Accessed 12/20/18 at: http://www.joyfulheartfoundation.org/learn/vicarious-trauma/about-issue/related-terms-and-definitions.
As in medieval alchemy, wherein the alchemist’s pursues symbiotic operations between self and world via the transformation of material substances, the focus here includes self-treatment as a prerequisite for ‘supporting others.’
[ii] “Sometimes a whole people needs healing work. Not a tribe, not a nation. Tribes and nations are just signs that the whole is diseased. The healing work that cures a whole people is the highest work, far higher than the cure of single individuals.”
Ayi Kwei Armah, The Healers (Nairobi, Kenya: East African Publishing House, 1978), p, 100.

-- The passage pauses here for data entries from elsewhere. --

theorem Dec.firstDc_ok {d : Dec} {cfg : Config} {v : List Byte} {b : BlockRef} {t : Nat} {u : UnitDone}
    (h : d.firstDc cfg v b t = .ok u) : Dec.Symbol v d u := by
  simp only [Dec.firstDc, except_bind_ok] at h
  obtain ⟨⟨x, r⟩, hr, d1, h1, h2⟩ := h
  exact Dec.Symbol.blockDone
    (((Dec.Moved.withRd (receive_ok hr)).trans (Dec.Moved.withPred v _ _ _)).trans (Dec.Moved.writeBlk h1)) h2

theorem Dec.refineDc_ok {d : Dec} {cfg : Config} {v : List Byte} {b : BlockRef} {bit : Bool} {u : UnitDone}
    (h : d.refineDc cfg b bit = .ok u) : Dec.Symbol v d u := by
  simp only [Dec.refineDc, except_bind_ok] at h
  obtain ⟨c, -, h⟩ := h
  split at h
  · obtain ⟨d1, h1, h2⟩ := except_bind_ok.1 h
    exact Dec.Symbol.blockDone (Dec.Moved.writeBlk h1) h2
  · exact Dec.Symbol.blockDone (Dec.Moved.refl v d) h

theorem Dec.acCoef_ok {d : Dec} {cfg : Config} {v : List Byte} {b : BlockRef} {r s : Nat} {u : UnitDone}
    (h : d.acCoef cfg v b r s = .ok u) : Dec.Symbol v d u := by
  simp only [Dec.acCoef, except_bind_ok] at h
  obtain ⟨-, -, ⟨x, rd⟩, hr, d1, h1, h2⟩ := h
  exact Dec.Symbol.nextK ((Dec.Moved.withRd (receive_ok hr)).trans (Dec.Moved.writeBlk h1)) h2

theorem Dec.acZrl_ok {d : Dec} {cfg : Config} {v : List Byte} {u : UnitDone} (h : d.acZrl cfg = .ok u) :
    Dec.Symbol v d u := by
  simp only [Dec.acZrl, except_bind_ok] at h
  obtain ⟨-, -, h2⟩ := h
  exact Dec.Symbol.nextK (Dec.Moved.refl v d) h2

theorem Dec.firstEob_ok {d : Dec} {cfg : Config} {v : List Byte} {r : Nat} {u : UnitDone}
    (h : d.firstEob cfg v r = .ok u) : Dec.Symbol v d u := by
  simp only [Dec.firstEob, except_bind_ok] at h
  obtain ⟨⟨x, rd⟩, hr, h2⟩ := h
  exact Dec.Symbol.blockDone ((Dec.Moved.withRd (receive_ok hr)).trans (Dec.Moved.withEobrun v _ _)) h2

theorem Dec.refineRun_ok {d : Dec} {cfg : Config} {v : List Byte} {b : BlockRef} {r : Nat} {coef : Bool} {u : UnitDone}
    (h : d.refineRun cfg v b r coef = .ok u) : Dec.Symbol v d u := by
  unfold Dec.refineRun at h
  cases coef with
  | true =>
    simp only [if_true, except_bind_ok] at h
    obtain ⟨⟨bit, rd⟩, hr, ⟨k, d1⟩, h1, d2, h2, h3⟩ := h
    exact Dec.Symbol.nextK (((Dec.Moved.withRd (nextBit_ok hr)).trans (Dec.Moved.refineSkip h1)).trans
      (Dec.Moved.writeBlk h2)) h3
  | false =>
    simp only [Bool.false_eq_true, if_false, except_ok_bind, except_bind_ok] at h
    obtain ⟨⟨k, d1⟩, h1, h3⟩ := h
    exact Dec.Symbol.nextK (Dec.Moved.refineSkip h1) h3

theorem Dec.refineEobBlock_ok {d : Dec} {cfg : Config} {v : List Byte} {b : BlockRef} {k : Nat} {u : UnitDone}
    (h : d.refineEobBlock cfg v b k = .ok u) : Dec.Symbol v d u := by
  simp only [Dec.refineEobBlock, except_bind_ok] at h
  obtain ⟨d1, h1, h2⟩ := h
  exact Dec.Symbol.blockDone ((Dec.Moved.refineRest h1).trans (Dec.Moved.withEobrun v _ _)) h2

theorem Dec.Symbol.of_moved {v : List Byte} {d d' : Dec} {u : UnitDone} (hm : Dec.Moved v d d') (h : Dec.Symbol v d' u) :
    Dec.Symbol v d u := by
  obtain ⟨d1, h1, h2⟩ := h
  exact ⟨d1, hm.trans h1, h2⟩
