-- ==== Sys2Proof/Tests/Slice0.lean ====
section
/-! SUPPORT. Tests of the model on small states, each about one step, with results taken from the spec's tables and worked
examples; and for every statement a concrete state and operands that meet its hypotheses together. -/

namespace Sys2Proof.Tests

open Sys2Proof Sys2Proof.Machine

/-! ## Small states -/

/-- The registers of a decoder with a frame of one 8x8 grey component (id 1, 1x1), its tables defined. -/
def grey : Dec :=
  { Dec.reset with
    frame := { valid := true, sof := 0, progressive := false, p := 8, y := 8, x := 8, nf := 1, cs := .gray, scans := 0 }
    comp := { Dec.reset.comp with q0 := { id := 1, h := 1, v := 1, tq := 0, pred := 0 } }
    qt := { Dec.reset.qt with q0 := { isDefined := true, pq := false, q := List.replicate 64 1 } }
    htDc := { Dec.reset.htDc with q0 := oneCode 3 }
    htAc := { Dec.reset.htAc with q0 := oneCode 0 }
    planes := Planes.zero }

/-- A DECODE in progress on `v` with the registers `d` in the state `f`. -/
def run (d : Dec) (f : Fsm) (v : List Byte) : State := { State.reset with view := some v, dec := { d with fsm := f } }

/-- The registers inside the one-MCU scan of `grey`, with the mode and the parameters given. -/
def scanOf (m : ScanMode) (ss se ah al : Nat) : Dec :=
  { grey with
    scan := { active := true, ns := 1, sc := [{ ci := 0, td := 0, ta := 0 }], ss := ss, se := se, ah := ah, al := al
              mode := m, total := 1, mcu := 0, rstLeft := 0, rstNext := 0, eobrun := 0 } }

/-- The one block of that scan. -/
def block0 : BlockRef := { sc := { ci := 0, td := 0, ta := 0 }, row := 0, col := 0 }

/-- That scan with coefficient n of its block at `x`. -/
def withCoef (d : Dec) (n : Nat) (x : Half) : Dec :=
  { d with planes := { d.planes with mem := d.planes.mem.writeHalf (2 * n) x } }

/-- A field of the next state, when there is one. -/
def after {α : Type} (o : Outcome) (f : State → α) : Option α :=
  match o with
  | .next t => some (f t)
  | .fault _ => none
  | .refused _ => none

/-! ## Well-formedness (R102, R116, R122): an ill-formed term for each check -/

theorem test_wf_res :
    (Instr.res 0x01).wf = false ∧ (Instr.res 0xC0).wf = false ∧ (Instr.res 0xFF).wf = false ∧
      (Instr.res 0x00).wf = true ∧ (Instr.res 0x02).wf = true ∧ (Instr.res 0xBF).wf = true := by decide

theorem test_wf_acEobRun :
    (Instr.acEobRun 0).wf = false ∧ (Instr.acEobRun 15).wf = false ∧ (Instr.acEobRun 1).wf = true ∧
      (Instr.acEobRun 14).wf = true := by decide

theorem test_wf_acRunSize :
    (Instr.acRunSize 3 0).wf = false ∧ (Instr.acRunSize 0 1).wf = true ∧ (Instr.acRunSize 15 15).wf = true := by decide

theorem test_wf_encInit :
    (Instr.encInit (2 ^ 31) 1 1).wf = false ∧ (Instr.encInit (-2 ^ 31 - 1) 1 1).wf = false ∧
      (Instr.encInit 50 65536 1).wf = false ∧ (Instr.encInit 50 1 65536).wf = false ∧
      (Instr.encInit 50 65535 65535).wf = true := by decide

theorem test_wf_mqDecode : (Instr.mqDecode (2 ^ 32)).wf = false ∧ (Instr.mqDecode (2 ^ 32 - 1)).wf = true := by decide
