-- ==== Sys2Proof/Config.lean ====
section
/-! DEFINITION. What a clock sample is, and the FREE VALUES: what the spec leaves open
(spec/93_implementation_defined.md section 1). A free value is an opaque constant applied to a number, so that nothing can
compute it and a proved claim holds whatever it is (log entry 1). -/

namespace Sys2Proof

/-- What one `ClockSample()` returns (R13, R152): whole Unix seconds, or a time before the epoch. -/
inductive ClockReading where
  | secs (t : DWord)
  | beforeEpoch
  deriving DecidableEq, Repr, Inhabited

/-- The byte at an address of a buffer that nothing has written since fill `n`: unspecified (U2, U3, U4; R37, R38, R97, R166). -/
opaque Config.freeByte (n addr : Nat) : Byte

/-- The value of a read of a result register while `SEQ = BUSY`: unspecified, a fresh draw on every read (U1; R65, R179). -/
opaque Config.freeWord (n : Nat) : Word

/-- A clock sample on which no premise is placed: any reading, with no law between samples (U5; R152). -/
opaque Config.freeClock (n : Nat) : ClockReading

/-- A command's LATENCY on which no premise is placed: any finite number of host accesses (U6; R177). -/
opaque Config.freeLatency (n : Nat) : Nat

end Sys2Proof
end

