-- ==== Sys2Proof/Machine/CodeGen.lean ====
section
/-! DEFINITION. The code-generation family (spec/42_code_generation.md). -/

namespace Sys2Proof.Machine

/-- HMAC (R108): DIGEST from the key and COUNTER. -/
def execHmac (k : KeySource) (s : State) : Host.Outcome State Fault Refusal :=
  .next (s.checked (s.keyError k) (s.deriveDigest k))

/-- TRUNC (R112): TRUNC from DIGEST; no check. -/
def execTrunc (s : State) : Host.Outcome State Fault Refusal := .next s.deriveTrunc.complete

/-- MODC (R117): CODE from TRUNC and DIGITS. -/
def execModc (s : State) : Host.Outcome State Fault Refusal := .next (s.checked s.digitsError s.deriveCode)

/-- CODE (R121): steps 1 to 4 at the host's step index, after every check (R120). -/
def execCode (k : KeySource) (s : State) : Host.Outcome State Fault Refusal :=
  .next (s.checked ((s.keyError k).or s.digitsError) ((s.deriveDigest k).deriveTrunc.deriveCode))

/-- TOTP (R124): the checks, one clock sample, the time step, then steps 1 to 4 on the step index just written. -/
def execTotp (k : KeySource) (s : State) : Host.Outcome State Fault Refusal :=
  .next (s.timed ((s.keyError k).or (s.stepError.or s.digitsError)) fun s' =>
    (s'.deriveDigest k).deriveTrunc.deriveCode)

end Sys2Proof.Machine
end

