-- ==== Sys2Proof/Machine/Dispatch.lean ====
section
/-! DEFINITION. The engine's completion step for a decoded command: one arm per command (spec/70_reset_and_hazards.md R176). -/

namespace Sys2Proof.Machine

def exec (i : Instr) (s : State) : Host.Outcome State Fault Refusal :=
  match i with
  | .validate => Sys2Proof.Machine.execValidate s
  | .decode => Sys2Proof.Machine.execDecode s
  | .tstep => Sys2Proof.Machine.execTstep s
  | .hmac key => Sys2Proof.Machine.execHmac key s
  | .trunc => Sys2Proof.Machine.execTrunc s
  | .modc => Sys2Proof.Machine.execModc s
  | .code key => Sys2Proof.Machine.execCode key s
  | .totp key => Sys2Proof.Machine.execTotp key s

end Sys2Proof.Machine
end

Below we provide a ‘time-alchemical’ mantra that incorporates Royce’s visionary insights highlighted above, and set to the plain-chant tune offered in this linked audio clip:
Here we make healing for things past
By treating misdeeds as-if still happening now--
Still happening in our present situations--
Imagining we can offer restitutions.
Paying back to victims living now,
As-if to represent each victim living then,
To find ways forward we make sure with our new deeds,
To make it better than if misdeeds never happened.
We make the time we present with others now,
Be well spent in mending the things past;
Thus ensure new deeds we're offering instead,
Make the world even better than before.
[Repeat:]
Thus ensure new deeds we're offering instead,
Make the world even better than before.